Generally, lipids are separated mainly by their alkyl chain hydrophobicity by reverse-phase chromatography. As a result, lipids with the same headgroup and only slight differences in the core lipid structure can be effectively separated (Wörmer et al., 2013, 2017). However, as most archaeols or GDGTs are composed invariably of C20 or C40 isoprenoid chains, the hydrophilic polar headgroups do play a significant factor in reverse-phase chromatographic separation. The overall elution order of archaeal diether and tetraether lipids was dominated by the isoprenoid chains’ length, with a variety of archaeols eluted first followed by an assorted of GDGTs (Supplementary Table 1). Within the group of diether or tetraether lipids, the lipids with more hydrophilic headgroups or hydroxyl modifications were eluted first, while the core lipids eluted last. Intact polar tetraether GDGT lipids that differed only by a cyclopentane ring were largely co-eluted, while core GDGT lipids were mostly separated, though their peak intensities were relatively low. Hence, the overall increase in hydrophobicity owing to cyclopentane rings was inconspicuous in the presence of other functional groups. The CCS values of the detected lipids are also shown in Supplementary Table 1. To the best of our knowledge, it was the first experimental measured CCS values of archaeal lipids reported and could be used in the future IM-MS analysis of archaeal lipids.

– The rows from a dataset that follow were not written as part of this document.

-- ==== Sys2Proof/Machine/Step.lean ====
section
/-!
DEFINITION. One step of the machine: the command at the front of the queue, carried out with the queue's rest; and how
a word of the opcode table is put in front.
-/
namespace Sys2Proof.Machine

/-- One step. With no command waiting the device idles (log entry 4): time reaches it only as the commands that the
table's timer rows are. -/
def step (s : State) : Host.Outcome State Fault Refusal :=
  match s.pending with
  | [] => .next s
  | c :: rest => exec c { s with pending := rest }

/-- The command a word spells put in front of the queue; no word spells one (log entry 3). -/
def State.withFetchWord (s : State) (nbits w : Nat) : State :=
  match decodeTableWord nbits w with
  | some c => { s with pending := c :: s.pending }
  | none => s

end Sys2Proof.Machine
end

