/-- A dispatch decision of a feed with a cartridge (R50): in FILLING, STREAMING, PAUSED or RETIRING a span trigger comes
first, at every decision on a cartridge that is not writable, whether a block is staged or not, the end-of-medium reserve
alone marking it FULL (log entry 26); FILLING and PAUSED enter STREAMING when the start condition holds, FILLING with a fresh governor period, and
otherwise nothing happens; STREAMING and RETIRING dispatch; other states dispatch nothing. A drained feed, whose members
are all ENDING with nothing in the ring, offered or held, first closes its open assembly block into staging, or sets it
close-pending while 64 blocks are staged; one that is close-pending is closed once there is room (R48). The underrun
(R54): STREAMING with nothing in flight or staged and a member not ENDING becomes PAUSED, the stop counted, the
up-counter 0. A span trigger (R57): SPANNING with SPAN, SUSPEND gone, the assembly block closed or set close-pending,
the FULL mark remembered; a second one only adds to the mark. Stalls (R6, R42): a feed whose causes become not empty
makes its BOUND members STALLED, one whose causes become empty makes its STALLED members BOUND and the compression
engine searches. -/
def Obligations.StartsUnderrunsSpansAndStalls : Prop :=
  ((∀ (d : Device) (f : FeedId) (x : Feed) (c : CartId) (e : Cart), d.feed f = some x → x.cart = some c →
     d.cart c = some e → x.assembly = none → x.suspending = false →
     let broken := e.capacity < e.eod.getD 0 + x.flights.length + 1 + 64
     let writes := e.protection = some .writable ∧ e.full = some false ∧ ¬broken
     let starts := d.mu.params.startLevel ≤ x.staging.length ∨ ∃ b bs, x.staging = b :: bs ∧
       (b.closeTime + d.mu.params.assemblyTimeout < d.mu.elapsed ∨
         ∀ o ∈ x.members, (d.stream o.chan).state = .ending)
     let goesOn := fun y : Device => (y.closeWaiting f).feedProgress f
     (x.state = .filling ∨ x.state = .streaming ∨ x.state = .paused ∨ x.state = .retiring → ¬writes →
       d.feedDecide f = goesOn (d.spanTrigger f (decide broken))) ∧
     (x.state = .filling ∨ x.state = .paused → writes → ¬starts → d.feedDecide f = d) ∧
     (x.state = .filling → writes → starts →
       d.feedDecide f = goesOn (Device.dispatchLoop f 5 (d.setFeed f (some { x with
         state := .streaming, periodCount := 0, upCount := 0, periodStart := d.mu.elapsed })))) ∧
     (x.state = .paused → writes → starts →
       d.feedDecide f = goesOn (Device.dispatchLoop f 5 (d.setFeed f (some { x with state := .streaming })))) ∧
     (x.state = .streaming ∨ x.state = .retiring → writes →
       d.feedDecide f = goesOn (Device.dispatchLoop f 5 d)) ∧
     (x.state = .unbound ∨ x.state = .spanning ∨ x.state = .suspended → d.feedDecide f = d.feedProgress f)) ∧
   (∀ (d : Device) (f : FeedId) (x : Feed), d.feed f = some x →
     let runsDry := x.state = .streaming ∧ x.flights = [] ∧ x.staging = [] ∧
       ∃ o ∈ x.members, (d.stream o.chan).state ≠ .ending
     (runsDry → d.underrun f = d.setFeed f (some { x with
       state := .paused, stops := min 65535 (x.stops + 1), upCount := 0 })) ∧
     (¬runsDry → d.underrun f = d)) ∧
   (∀ (d : Device) (f : FeedId) (x : Feed) (full : Bool), d.feed f = some x →
     let e := d.spanTrigger f full
     let y : Feed := { x with
       state := .spanning, spanFull := full, suspending := false,
       stall := { x.stall with span := true, suspend := false } }
     (x.state = .spanning → e = d.setFeed f (some { x with spanFull := x.spanFull || full })) ∧
     (x.state ≠ .spanning →
       (x.assembly = none → e.feed f = some y) ∧
       (∀ a, x.assembly = some a → x.staging.length < 64 → e.feed f = some { y with
         staging := x.staging ++ [⟨x.nextDseq, d.mu.elapsed, a.records, a.used⟩], nextDseq := x.nextDseq + 1,
         assembly := none }) ∧
       (∀ a, x.assembly = some a → 64 ≤ x.staging.length →
         e.feed f = some { y with assembly := some { a with closePending := true } }) ∧
       (∀ g, g ≠ f → e.feed g = d.feed g) ∧
       (x.stall = ⟨false, false, false, false⟩ → ∀ o ∈ x.members, (d.stream o.chan).state = .bound →
         e.stream o.chan = { d.stream o.chan with state := .stalled }) ∧
       Machine.Task.feedProgress f ∈ e.agenda)) ∧
   ∀ (d : Device) (f : FeedId) (x : Feed) (g : Stall → Stall), d.feed f = some x →
     let e := d.setStall f g
     let clear : Stall := ⟨false, false, false, false⟩
     let member := fun c : StreamId => ∃ o ∈ x.members, o.chan = c
     e.feed f = some { x with stall := g x.stall } ∧ (∀ h, h ≠ f → e.feed h = d.feed h) ∧
     (x.stall = clear → g x.stall ≠ clear → ∀ c,
       (member c → (d.stream c).state = .bound → e.stream c = { d.stream c with state := .stalled }) ∧
       (¬member c ∨ (d.stream c).state ≠ .bound → e.stream c = d.stream c)) ∧
     (x.stall ≠ clear → g x.stall = clear → Machine.Task.ceSearch ∈ e.agenda ∧ ∀ c,
       (member c → (d.stream c).state = .stalled → e.stream c = { d.stream c with state := .bound }) ∧
       (¬member c ∨ (d.stream c).state ≠ .stalled → e.stream c = d.stream c)) ∧
     ((x.stall = clear ↔ g x.stall = clear) → e.intake = d.intake ∧ e.agenda = d.agenda)) ∧
  ∀ (d : Device) (f : FeedId) (x : Feed) (a : Assembly), d.feed f = some x → x.assembly = some a →
    let drained := x.held = false ∧ ∀ o ∈ x.members,
      (d.stream o.chan).state = .ending ∧ (d.stream o.chan).slots = [] ∧ (d.stream o.chan).offered = none
    let closed := (d.setFeed f (some { x with
      staging := x.staging ++ [⟨x.nextDseq, d.mu.elapsed, a.records, a.used⟩], nextDseq := x.nextDseq + 1,
      assembly := none
      periodCount :=
        if x.state = .streaming ∨ x.state = .paused then min 4095 (x.periodCount + 1) else x.periodCount })).post
          (.feedDecide f)
    let pending := d.setFeed f (some { x with assembly := some { a with closePending := true } })
    (drained ∨ a.closePending = true → x.staging.length < 64 → d.feedDecide f = closed.feedDecide f) ∧
    (drained ∨ a.closePending = true → 64 ≤ x.staging.length → d.feedDecide f = pending.feedDecide f) ∧
    (¬drained → d.closeDrained f = d) ∧ (drained → x.staging.length < 64 → d.closeDrained f = closed) ∧
    (drained → 64 ≤ x.staging.length → d.closeDrained f = pending)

A pair of isomeric diglycosyl-dihydroxyl-GDGT-2 lipids was detected (highlighted in green in Supplementary Table 1). The isomeric pair was separated by chromatography by 2 min and were thought to be glycosylated with two hexose moieties at both ends (eluted earlier), and glycosylated with one dihexose moiety at one of the glycerol moieties (eluted later) (Besseling et al., 2018). This resulted in a small reduction of the CCS values measured by IMS. This was consistent with an observation reported in a previous study (Elling et al., 2014) that a sequence of compounds with identical molecular mass and MS2 spectra as 2G-GDGTs were detected, but these 2G-GDGTs were separated by their chromatography conditions by 4 min.
Characterization of archaeal lipids has mostly been performed in positive mode. Phosphate-containing and other negatively charged lipids have rarely been reported (de Souza et al., 2009). One of the features was annotated to a sulfate- and phosphate-containing archeol in negative analysis (highlighted in red in Supplementary Table 1). The spectral data were accessed manually. An extracted ion chromatography confirmed the detection of the feature at m/z 892.6754 (Figure 9A). The feature corresponded to a doubly charged [M-2H]2– ion (Figure 9B) with a unique isotopic pattern (Figure 9C). The isotopic pattern suggested that the chemical formula of the molecular ion could probably be C98H195O22PS2–, and this matched to 2-(6′-sulfo-β-D-mannosyl)-6-archaetidyl-α-D-glucosylarchaeol in our in-house library. Unfortunately, a reliable MS2 spectrum was not generated because of the signal intensity. To ascertain the putative assignment, an authentic reference standard would be required for verification.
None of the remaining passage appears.